### EXCERPTED RECORDS ###
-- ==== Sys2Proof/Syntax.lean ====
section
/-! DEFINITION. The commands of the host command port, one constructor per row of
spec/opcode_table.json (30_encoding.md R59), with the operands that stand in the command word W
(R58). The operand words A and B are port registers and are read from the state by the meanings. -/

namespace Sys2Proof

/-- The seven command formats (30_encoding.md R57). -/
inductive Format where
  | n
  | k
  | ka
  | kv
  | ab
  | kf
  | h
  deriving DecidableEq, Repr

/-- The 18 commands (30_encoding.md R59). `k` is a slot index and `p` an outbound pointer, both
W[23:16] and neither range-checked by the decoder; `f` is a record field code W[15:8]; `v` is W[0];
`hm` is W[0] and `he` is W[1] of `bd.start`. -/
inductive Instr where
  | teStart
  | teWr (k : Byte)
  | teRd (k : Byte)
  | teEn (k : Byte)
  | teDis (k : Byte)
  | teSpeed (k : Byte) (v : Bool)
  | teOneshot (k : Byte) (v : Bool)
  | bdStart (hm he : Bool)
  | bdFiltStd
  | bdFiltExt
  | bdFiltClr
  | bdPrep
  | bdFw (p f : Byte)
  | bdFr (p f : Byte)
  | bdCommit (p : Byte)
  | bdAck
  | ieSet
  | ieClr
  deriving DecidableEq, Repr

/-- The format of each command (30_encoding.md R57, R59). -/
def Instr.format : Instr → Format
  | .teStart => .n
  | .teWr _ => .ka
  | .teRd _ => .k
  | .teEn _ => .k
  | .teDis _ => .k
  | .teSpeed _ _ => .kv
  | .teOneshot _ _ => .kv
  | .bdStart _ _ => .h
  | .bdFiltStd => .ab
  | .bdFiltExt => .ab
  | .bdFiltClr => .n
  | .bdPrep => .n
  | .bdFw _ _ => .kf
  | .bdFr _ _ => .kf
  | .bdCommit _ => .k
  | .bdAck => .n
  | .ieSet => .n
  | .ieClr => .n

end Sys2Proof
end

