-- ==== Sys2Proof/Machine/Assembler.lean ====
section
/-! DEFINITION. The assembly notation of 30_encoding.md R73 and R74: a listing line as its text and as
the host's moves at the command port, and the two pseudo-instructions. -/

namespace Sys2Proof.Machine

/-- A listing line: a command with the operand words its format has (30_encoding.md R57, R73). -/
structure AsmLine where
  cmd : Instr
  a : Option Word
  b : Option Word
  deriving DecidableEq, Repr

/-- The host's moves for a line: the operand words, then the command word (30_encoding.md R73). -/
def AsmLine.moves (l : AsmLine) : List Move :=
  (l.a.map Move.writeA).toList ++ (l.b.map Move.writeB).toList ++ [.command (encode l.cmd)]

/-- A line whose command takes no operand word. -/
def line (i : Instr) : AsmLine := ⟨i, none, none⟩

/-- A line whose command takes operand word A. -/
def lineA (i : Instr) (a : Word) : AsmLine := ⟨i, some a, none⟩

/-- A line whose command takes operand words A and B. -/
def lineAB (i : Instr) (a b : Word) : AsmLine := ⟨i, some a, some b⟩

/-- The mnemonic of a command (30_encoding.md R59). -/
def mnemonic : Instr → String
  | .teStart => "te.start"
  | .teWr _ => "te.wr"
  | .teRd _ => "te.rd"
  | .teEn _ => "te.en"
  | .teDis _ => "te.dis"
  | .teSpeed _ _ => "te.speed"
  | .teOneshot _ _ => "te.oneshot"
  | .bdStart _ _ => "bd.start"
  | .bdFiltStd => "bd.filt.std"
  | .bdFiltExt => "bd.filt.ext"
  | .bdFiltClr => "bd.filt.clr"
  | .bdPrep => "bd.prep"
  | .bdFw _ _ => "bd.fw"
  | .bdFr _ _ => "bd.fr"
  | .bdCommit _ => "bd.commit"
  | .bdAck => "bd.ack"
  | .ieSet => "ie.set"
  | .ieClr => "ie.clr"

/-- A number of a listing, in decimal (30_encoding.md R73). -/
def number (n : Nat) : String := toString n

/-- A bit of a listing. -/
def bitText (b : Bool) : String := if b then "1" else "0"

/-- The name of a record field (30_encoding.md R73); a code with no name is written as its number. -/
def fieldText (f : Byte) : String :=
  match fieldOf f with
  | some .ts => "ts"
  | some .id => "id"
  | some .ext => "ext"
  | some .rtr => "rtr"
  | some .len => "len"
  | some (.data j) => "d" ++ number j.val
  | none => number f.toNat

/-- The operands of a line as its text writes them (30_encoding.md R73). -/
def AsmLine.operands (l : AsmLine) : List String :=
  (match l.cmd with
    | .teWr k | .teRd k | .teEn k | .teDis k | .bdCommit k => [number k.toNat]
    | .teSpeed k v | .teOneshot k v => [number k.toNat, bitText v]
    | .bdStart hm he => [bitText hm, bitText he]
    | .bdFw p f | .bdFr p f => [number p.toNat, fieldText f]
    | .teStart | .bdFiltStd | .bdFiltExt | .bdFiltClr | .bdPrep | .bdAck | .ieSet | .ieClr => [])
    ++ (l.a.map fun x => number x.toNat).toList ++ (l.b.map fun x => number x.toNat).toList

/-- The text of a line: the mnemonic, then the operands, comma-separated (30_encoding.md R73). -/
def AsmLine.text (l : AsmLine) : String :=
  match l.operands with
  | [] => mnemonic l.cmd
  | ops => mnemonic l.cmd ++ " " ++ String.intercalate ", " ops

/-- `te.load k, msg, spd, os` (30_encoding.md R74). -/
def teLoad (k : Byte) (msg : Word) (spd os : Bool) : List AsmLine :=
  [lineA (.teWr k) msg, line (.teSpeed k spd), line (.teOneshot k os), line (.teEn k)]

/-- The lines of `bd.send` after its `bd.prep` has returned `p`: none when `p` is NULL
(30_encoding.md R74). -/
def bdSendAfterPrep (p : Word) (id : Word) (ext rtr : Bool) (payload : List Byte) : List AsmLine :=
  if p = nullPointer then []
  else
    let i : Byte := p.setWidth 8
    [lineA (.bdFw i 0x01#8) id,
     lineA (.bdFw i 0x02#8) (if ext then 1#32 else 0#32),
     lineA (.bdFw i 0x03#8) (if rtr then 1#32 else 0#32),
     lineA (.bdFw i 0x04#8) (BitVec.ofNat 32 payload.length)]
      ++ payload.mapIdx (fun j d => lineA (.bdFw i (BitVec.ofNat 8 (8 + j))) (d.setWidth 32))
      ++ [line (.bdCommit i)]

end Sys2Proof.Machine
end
###
### EXCERPTED RECORDS ###
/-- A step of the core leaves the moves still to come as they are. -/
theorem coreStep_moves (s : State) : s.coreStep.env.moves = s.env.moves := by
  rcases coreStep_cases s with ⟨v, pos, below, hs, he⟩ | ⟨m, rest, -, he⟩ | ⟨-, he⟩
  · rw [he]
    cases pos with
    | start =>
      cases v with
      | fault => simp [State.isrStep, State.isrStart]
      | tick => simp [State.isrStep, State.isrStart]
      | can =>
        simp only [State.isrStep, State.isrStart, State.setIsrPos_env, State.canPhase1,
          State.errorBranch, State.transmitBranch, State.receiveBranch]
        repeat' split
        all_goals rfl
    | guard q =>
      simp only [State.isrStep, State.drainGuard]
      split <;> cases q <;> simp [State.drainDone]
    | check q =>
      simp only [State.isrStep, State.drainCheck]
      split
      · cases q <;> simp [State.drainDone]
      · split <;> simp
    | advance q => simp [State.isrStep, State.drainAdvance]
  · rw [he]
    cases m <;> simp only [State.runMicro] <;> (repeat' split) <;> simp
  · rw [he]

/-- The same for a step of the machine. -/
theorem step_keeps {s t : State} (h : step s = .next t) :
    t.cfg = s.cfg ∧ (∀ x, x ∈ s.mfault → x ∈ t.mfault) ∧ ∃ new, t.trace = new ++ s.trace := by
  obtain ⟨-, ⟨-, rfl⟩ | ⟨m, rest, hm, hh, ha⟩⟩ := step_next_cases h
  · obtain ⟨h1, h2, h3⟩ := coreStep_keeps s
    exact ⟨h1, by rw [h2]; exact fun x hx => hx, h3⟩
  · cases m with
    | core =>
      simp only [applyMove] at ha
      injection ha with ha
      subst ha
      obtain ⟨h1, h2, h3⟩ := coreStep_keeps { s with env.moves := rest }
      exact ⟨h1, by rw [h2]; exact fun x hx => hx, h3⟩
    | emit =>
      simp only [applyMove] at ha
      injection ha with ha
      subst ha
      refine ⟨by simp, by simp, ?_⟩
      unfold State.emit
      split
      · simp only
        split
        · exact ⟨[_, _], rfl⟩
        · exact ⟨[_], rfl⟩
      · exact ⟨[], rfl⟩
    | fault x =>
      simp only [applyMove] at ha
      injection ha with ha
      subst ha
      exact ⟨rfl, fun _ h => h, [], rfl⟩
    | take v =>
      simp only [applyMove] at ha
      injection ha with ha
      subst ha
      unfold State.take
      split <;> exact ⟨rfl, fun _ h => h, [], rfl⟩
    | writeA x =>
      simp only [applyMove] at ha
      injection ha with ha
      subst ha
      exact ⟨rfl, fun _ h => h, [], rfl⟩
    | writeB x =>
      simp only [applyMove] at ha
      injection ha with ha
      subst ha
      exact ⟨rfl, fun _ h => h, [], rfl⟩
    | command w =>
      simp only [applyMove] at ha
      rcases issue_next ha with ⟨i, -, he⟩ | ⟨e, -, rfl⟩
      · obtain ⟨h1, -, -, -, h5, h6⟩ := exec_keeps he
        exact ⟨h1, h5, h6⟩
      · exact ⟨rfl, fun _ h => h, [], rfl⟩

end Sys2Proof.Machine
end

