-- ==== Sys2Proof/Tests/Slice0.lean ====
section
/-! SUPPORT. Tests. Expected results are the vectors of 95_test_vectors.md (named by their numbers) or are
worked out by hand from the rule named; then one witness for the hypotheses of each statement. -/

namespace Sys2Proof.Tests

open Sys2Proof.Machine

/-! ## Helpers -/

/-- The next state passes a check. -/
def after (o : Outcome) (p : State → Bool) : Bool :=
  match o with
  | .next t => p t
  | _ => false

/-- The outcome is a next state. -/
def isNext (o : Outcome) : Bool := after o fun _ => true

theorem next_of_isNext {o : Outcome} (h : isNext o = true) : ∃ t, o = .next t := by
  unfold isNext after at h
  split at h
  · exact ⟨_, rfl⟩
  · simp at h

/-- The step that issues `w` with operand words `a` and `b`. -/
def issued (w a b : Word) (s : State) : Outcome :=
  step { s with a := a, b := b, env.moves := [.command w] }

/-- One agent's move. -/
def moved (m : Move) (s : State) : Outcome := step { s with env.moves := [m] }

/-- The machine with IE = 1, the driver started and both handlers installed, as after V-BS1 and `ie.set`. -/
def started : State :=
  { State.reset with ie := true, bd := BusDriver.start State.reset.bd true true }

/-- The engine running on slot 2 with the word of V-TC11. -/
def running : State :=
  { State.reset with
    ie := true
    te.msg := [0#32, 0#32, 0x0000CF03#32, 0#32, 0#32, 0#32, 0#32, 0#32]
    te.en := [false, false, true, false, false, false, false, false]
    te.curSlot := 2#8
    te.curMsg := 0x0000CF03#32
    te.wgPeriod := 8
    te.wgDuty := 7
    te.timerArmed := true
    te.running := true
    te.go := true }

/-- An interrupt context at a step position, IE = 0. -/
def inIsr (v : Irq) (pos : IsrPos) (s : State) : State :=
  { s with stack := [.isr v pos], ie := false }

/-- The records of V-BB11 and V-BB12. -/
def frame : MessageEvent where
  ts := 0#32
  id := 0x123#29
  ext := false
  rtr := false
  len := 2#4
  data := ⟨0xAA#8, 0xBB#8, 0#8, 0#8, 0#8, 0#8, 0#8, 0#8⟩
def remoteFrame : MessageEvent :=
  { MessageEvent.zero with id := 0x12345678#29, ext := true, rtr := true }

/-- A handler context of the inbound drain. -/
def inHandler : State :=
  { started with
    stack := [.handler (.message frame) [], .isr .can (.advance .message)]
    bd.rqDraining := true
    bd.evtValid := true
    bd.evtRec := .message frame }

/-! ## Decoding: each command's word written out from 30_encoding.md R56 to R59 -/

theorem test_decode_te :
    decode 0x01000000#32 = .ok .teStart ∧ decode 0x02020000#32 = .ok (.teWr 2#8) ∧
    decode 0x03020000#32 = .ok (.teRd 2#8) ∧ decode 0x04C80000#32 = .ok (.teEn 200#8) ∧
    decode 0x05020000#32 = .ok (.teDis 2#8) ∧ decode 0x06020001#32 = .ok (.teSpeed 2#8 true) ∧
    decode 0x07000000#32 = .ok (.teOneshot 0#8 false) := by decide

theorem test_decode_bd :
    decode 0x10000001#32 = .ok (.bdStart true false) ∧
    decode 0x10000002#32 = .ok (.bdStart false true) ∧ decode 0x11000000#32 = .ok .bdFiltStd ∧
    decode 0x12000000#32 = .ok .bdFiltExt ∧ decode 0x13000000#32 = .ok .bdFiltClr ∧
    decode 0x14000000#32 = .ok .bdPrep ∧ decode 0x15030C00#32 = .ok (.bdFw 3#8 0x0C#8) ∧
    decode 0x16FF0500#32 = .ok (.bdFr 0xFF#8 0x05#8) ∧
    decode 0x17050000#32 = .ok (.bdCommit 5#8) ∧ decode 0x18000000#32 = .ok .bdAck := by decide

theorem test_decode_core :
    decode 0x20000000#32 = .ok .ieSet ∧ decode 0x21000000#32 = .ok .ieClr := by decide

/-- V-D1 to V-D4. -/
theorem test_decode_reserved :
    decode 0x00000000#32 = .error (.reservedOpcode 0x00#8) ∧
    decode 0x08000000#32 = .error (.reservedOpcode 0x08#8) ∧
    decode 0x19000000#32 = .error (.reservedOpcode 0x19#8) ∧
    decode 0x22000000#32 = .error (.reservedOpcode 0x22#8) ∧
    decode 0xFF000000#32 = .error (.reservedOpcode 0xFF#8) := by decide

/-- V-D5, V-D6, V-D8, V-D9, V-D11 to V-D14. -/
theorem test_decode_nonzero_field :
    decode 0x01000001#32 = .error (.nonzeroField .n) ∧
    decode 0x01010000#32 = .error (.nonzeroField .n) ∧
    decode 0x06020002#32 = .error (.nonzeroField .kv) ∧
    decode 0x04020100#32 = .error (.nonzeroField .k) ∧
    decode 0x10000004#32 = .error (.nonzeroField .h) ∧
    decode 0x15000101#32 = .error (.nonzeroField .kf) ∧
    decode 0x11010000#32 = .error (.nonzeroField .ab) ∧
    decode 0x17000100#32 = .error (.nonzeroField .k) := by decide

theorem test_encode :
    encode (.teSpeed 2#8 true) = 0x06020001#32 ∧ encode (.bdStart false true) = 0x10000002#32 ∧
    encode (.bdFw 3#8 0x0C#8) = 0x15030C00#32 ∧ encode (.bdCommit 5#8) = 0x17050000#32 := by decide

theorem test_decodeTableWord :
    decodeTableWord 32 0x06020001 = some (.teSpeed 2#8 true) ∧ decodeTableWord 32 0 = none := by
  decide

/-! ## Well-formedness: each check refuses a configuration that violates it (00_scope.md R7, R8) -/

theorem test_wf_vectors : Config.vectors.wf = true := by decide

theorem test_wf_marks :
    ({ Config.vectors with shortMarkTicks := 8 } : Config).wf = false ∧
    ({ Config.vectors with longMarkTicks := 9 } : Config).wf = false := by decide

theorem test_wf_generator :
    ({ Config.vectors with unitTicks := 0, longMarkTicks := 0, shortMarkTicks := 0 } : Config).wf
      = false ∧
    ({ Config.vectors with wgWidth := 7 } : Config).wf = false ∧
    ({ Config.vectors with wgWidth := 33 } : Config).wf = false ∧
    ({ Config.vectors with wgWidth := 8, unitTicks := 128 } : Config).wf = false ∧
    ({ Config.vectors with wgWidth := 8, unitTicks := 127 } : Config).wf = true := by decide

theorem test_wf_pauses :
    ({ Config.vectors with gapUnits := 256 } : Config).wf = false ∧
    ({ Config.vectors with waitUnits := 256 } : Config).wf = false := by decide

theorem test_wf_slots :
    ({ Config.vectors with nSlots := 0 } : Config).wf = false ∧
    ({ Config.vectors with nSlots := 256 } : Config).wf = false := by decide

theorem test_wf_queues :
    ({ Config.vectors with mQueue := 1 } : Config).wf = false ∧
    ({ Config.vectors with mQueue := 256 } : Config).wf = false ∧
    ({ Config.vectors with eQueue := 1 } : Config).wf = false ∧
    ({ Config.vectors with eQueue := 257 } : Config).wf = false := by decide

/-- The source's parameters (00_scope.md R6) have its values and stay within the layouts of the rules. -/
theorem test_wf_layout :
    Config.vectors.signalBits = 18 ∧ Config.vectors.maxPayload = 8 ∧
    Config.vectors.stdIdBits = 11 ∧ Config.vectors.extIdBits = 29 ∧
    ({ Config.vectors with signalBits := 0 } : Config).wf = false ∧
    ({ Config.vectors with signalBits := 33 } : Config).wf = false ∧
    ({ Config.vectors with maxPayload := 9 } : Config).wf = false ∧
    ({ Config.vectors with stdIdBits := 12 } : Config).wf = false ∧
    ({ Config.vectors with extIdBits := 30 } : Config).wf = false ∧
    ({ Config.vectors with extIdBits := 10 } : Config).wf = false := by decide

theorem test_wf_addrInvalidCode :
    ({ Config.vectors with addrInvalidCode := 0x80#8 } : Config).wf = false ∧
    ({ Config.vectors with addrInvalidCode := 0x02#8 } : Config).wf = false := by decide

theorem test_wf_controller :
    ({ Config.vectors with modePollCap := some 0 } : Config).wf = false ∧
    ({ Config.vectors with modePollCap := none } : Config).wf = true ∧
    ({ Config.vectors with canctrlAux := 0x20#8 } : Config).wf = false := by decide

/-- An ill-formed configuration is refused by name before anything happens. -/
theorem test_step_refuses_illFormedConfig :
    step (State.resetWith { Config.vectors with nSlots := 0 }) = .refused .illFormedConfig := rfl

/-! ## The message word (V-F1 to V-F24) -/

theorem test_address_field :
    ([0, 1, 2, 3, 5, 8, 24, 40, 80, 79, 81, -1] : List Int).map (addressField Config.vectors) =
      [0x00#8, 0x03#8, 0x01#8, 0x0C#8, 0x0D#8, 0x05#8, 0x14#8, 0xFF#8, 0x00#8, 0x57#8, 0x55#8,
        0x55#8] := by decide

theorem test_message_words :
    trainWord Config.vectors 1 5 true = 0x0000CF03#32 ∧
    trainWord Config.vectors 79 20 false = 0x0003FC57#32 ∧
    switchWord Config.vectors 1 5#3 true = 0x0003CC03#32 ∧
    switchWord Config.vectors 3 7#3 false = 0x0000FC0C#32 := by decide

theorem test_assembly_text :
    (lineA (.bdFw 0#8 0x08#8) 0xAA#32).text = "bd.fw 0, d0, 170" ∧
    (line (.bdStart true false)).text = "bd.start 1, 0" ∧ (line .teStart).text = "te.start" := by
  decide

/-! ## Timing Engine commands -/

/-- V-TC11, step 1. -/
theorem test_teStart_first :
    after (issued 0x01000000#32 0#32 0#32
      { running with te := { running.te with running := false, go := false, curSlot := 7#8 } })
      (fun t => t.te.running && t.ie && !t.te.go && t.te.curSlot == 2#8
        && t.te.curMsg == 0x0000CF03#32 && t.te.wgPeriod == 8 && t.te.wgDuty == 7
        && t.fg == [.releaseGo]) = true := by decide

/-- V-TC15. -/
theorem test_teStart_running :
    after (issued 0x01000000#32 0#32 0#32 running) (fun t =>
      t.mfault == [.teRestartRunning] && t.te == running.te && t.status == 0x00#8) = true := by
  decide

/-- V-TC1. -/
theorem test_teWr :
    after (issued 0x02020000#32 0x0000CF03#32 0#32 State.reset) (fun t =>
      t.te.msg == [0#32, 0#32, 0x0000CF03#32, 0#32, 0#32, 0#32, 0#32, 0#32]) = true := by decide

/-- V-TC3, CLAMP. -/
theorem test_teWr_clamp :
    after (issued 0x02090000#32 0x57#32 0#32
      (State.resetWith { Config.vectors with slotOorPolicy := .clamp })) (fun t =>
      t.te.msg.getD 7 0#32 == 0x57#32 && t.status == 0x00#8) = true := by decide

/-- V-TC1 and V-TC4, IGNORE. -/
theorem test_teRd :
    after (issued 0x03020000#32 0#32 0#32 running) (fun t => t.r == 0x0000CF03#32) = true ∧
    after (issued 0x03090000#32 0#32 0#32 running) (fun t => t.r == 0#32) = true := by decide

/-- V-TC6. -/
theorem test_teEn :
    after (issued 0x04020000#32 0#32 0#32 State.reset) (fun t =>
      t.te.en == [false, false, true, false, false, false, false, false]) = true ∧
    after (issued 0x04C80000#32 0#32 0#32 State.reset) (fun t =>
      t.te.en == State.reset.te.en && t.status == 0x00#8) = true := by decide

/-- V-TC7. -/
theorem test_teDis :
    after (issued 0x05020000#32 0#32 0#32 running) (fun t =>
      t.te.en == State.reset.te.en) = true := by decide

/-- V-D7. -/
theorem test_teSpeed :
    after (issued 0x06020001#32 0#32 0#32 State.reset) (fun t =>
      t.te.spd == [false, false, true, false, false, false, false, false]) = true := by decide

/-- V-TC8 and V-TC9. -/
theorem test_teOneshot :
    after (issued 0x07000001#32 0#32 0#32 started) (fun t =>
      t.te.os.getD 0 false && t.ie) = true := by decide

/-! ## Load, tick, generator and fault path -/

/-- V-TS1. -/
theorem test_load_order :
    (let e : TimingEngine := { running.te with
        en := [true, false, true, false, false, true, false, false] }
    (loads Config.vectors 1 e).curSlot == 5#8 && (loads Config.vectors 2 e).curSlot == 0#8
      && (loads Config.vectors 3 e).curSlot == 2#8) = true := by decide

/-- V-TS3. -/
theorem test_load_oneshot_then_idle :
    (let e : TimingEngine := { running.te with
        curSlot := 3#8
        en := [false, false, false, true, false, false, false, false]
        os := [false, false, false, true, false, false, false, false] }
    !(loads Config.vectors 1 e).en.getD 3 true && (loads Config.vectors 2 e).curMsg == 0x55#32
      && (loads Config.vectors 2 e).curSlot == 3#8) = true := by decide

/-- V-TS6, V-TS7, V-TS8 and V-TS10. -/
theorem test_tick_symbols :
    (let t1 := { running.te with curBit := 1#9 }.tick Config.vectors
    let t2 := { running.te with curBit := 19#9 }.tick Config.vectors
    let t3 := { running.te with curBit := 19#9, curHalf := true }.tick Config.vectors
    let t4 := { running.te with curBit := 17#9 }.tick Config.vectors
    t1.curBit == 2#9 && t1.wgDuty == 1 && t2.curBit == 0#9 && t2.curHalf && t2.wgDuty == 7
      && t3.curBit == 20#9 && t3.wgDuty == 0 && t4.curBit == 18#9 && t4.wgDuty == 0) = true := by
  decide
###
### EXCERPTED RECORDS ###
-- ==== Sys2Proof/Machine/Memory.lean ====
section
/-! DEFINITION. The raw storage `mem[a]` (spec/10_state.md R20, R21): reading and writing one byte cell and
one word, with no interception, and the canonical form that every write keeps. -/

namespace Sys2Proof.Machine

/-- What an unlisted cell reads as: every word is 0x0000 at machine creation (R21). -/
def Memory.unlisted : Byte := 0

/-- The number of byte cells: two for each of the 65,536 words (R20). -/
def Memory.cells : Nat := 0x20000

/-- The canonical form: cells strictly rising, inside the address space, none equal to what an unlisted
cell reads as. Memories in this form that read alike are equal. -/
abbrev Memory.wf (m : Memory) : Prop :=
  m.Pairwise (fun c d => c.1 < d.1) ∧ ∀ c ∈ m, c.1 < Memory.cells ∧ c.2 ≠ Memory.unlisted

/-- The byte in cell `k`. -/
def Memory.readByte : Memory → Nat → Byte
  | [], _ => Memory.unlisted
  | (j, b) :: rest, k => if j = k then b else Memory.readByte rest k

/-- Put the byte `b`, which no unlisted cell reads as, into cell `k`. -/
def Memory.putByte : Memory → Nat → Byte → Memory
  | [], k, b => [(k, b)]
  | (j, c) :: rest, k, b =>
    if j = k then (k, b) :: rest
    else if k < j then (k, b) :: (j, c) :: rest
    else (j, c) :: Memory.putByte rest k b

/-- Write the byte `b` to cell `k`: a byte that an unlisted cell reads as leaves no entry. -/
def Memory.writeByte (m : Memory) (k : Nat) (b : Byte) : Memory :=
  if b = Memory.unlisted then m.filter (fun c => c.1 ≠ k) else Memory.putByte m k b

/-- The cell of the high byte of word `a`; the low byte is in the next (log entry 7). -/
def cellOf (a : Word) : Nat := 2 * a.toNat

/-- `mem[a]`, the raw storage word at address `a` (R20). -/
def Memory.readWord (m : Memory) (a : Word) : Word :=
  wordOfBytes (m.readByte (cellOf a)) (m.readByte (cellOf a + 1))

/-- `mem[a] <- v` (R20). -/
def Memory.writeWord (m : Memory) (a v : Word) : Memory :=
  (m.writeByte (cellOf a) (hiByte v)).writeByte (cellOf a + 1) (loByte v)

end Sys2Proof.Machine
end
###
* [ACTION ITEM]
Reproduce, word for word and in full, only the lines above that start at the line with "-- ==== Sys2Proof/Syntax.lean" and run through the line with "(R58). The operand", both ends included.

* [TASK SOLUTION]
-- ==== Sys2Proof/Syntax.lean ====
section
/-! DEFINITION. The commands of the host command port, one constructor per row of
spec/opcode_table.json (30_encoding.md R59), with the operands that stand in the command word W
(R58). The operand words A and B are port registers and are read from the state by the meanings. -/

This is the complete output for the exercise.